French Sans-Culottes in the UK

We seek out other French men and women who have left their mark in the United Kingdom and don’t have an aristocratic background.

Ho Chi Minh (1890 – 1969)

Now most of you are thinking he was Vietnamese and you would be right, but we’ve managed to sneak him onto our list (by the fact that he was a founding member of the French Communist Party) as otherwise we wouldn’t be able to relate the story of him working in the kitchens of the Drayton Court Hotel in West Ealing. He arrived in London in 1913 and probably started working there in 1914.

If you want to create your own “Ho Chi Minh” trail then visit the site of the old Carlton Hotel on the corner of Haymarket and Pall Mall, where he worked as a pastry chef.

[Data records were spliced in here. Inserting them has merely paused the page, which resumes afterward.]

/-- GX.EXT of the source in D k. A value that R117 does not state is free. -/
def Dev.extSource (d : Dev) (t rd k vn : Nat) (c : ThreadCtx) (x : Instance) : Dev :=
  let w0 := dreg c k 0
  let w1 := dreg c k 1
  if fieldFits (sigBig w0) (sigStart w0) (sigLen w0) x.fits then
    let (raw, cls) := if x.timeout then timeoutValue w0 w1
      else (some (fieldGet (sigBig w0) (sigStart w0) (sigLen w0) x.input), 0)
    let (val, d) := match raw with
      | some r => (extended (sigSigned w0) (sigLen w0) r, d)
      | none => d.free (2 ^ 64)
    (d.putV t vn {
      val, cls, upd := sigUpd w0, signed := sigSigned w0, lenM1 := sigLen w0 - 1
      xfm := bitsOf w1 0 16 }).gxDone t rd 0
  else d.gvSkip.gxDone t rd 2

/-- GX.EXT. -/
def Dev.gxExt (d : Dev) (t pc rd k vn : Nat) : Dev :=
  d.withInst t pc (fun d c x =>
    if x.aborted then d.gxDone t rd 3
    else if sigSink (dreg c k 0) then d.extSink t rd k vn c
    else d.extSource t rd k vn c x)

/-- The value of a value register as a number. -/
def vVal (v : VReg) : Int := if v.signed then signedOf 64 v.val else v.val

/-- GX.XFM. The value that goes with CLASS 3 is free. -/
def Dev.gxXfm (d : Dev) (t pc rd k vd vs : Nat) : Dev :=
  d.withInst t pc (fun d c x =>
    if x.aborted then d.gxDone t rd 3
    else
      let w0 := dreg c k 0
      let v := tget c.v vs
      let lsrc := v.lenM1 + 1
      match d.transform v.xfm v.cls (v.val % 2 ^ lsrc) lsrc (vVal v) (sigLen w0) (sigSigned w0) with
      | none =>
        let (val, d) := d.free (2 ^ 64)
        (d.putV t vd { val, cls := 3, upd := v.upd, signed := sigSigned w0, lenM1 := sigLen w0 - 1, xfm := 0 }).gxDone t rd 1
      | some (r, sat) =>
        let d := if sat then (d.bump F.GV_SAT_COUNT).raise (.gv 0) 4 else d
        (d.putV t vd {
          val := extended (sigSigned w0) (sigLen w0) r, cls := 0, upd := v.upd, signed := sigSigned w0
          lenM1 := sigLen w0 - 1, xfm := 0 }).gxDone t rd 0)

/-- A stage written back, or the instance aborted because it does not fit (R118). -/
def Dev.putStage (d : Dev) (t rd : Nat) (s : Stage) : Dev :=
  if stageFull s then (d.stageAbort t).gxDone t rd 3
  else ((d.modThr t (fun c => { c with stage := s })).modInst t (fun x => { x with cmpOk := false })).gxDone t rd 0

/-- GX.INS. -/
def Dev.gxIns (d : Dev) (t pc rd k vn : Nat) : Dev :=
  d.withInst t pc (fun d c x =>
    let w0 := dreg c k 0
    let p := bitsOf (dreg c k 1) 16 16
    let v := tget c.v vn
    if x.aborted then d.gxDone t rd 3
    else if v.cls ≠ 0 then d.gxDone t rd 1
    else if !sigSink w0 || !pduIsTx (d.pdu p) ||
        !fieldFits (sigBig w0) (sigStart w0) (sigLen w0) (pduLen (d.pdu p)) then d.gvSkip.gxDone t rd 2
    else
      let bits := v.val % 2 ^ sigLen w0
      let same := fieldGet (sigBig w0) (sigStart w0) (sigLen w0) (d.staged c.stage p) == bits
      if (v.upd = 1 ∨ v.upd = 3) ∧ same then d.gxDone t rd 1
      else
        let gen := (d.pdu p).gen
        let s := stageField c.stage p gen (sigBig w0) (sigStart w0) (sigLen w0) bits
        d.putStage t rd (if 2 ≤ v.upd then stageTrig s p gen else s))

There is a Blue Plaque there on the side of New Zealand House, the home of the New Zealand High Commission.

Sometime after he was also employed as a pastry chef on the Newhaven–Dieppe ferry route, and apparently there is a monument to him in Newhaven’s local museum.

Lucien PISSARO (1863 – 1944)

He was the son of the more famous painter Camille PISSARRO and lived at Hill Cottage, Hewood in the village of Thorncombe(!) for the last years of his life. Like so many others he came to London in 1863 to escape political upheaval in France. Lucien was a painter in his own right and became a leading member of the Camden Group of painters. For more details see Heather ROUGHTON’s article which is to be found on the Thorncombe Village Trust‘s website.

“Grandmere” (? – ?)

This grave is in (Hanwell) City of Westminster Cemetery. The grand daughter was Jeanne Georgette LAWTON 1891-1974. Her maiden name was Perrouas and she married Kingsley Eric Lawton in St Martins, Central London in 1922. Her husband was a dentist in Ealing and obtained his qualifications in Paris in 1912.

Joseph Henri Motschviller

His grave is to found in (Hanwell) Kensington & Chelsea Cemetery. He was born in France. He was a hairdresser as was his son Luigi. His wife Marie was born in London. At the time of his death (1919) they were living at 134 Holland Park Avenue.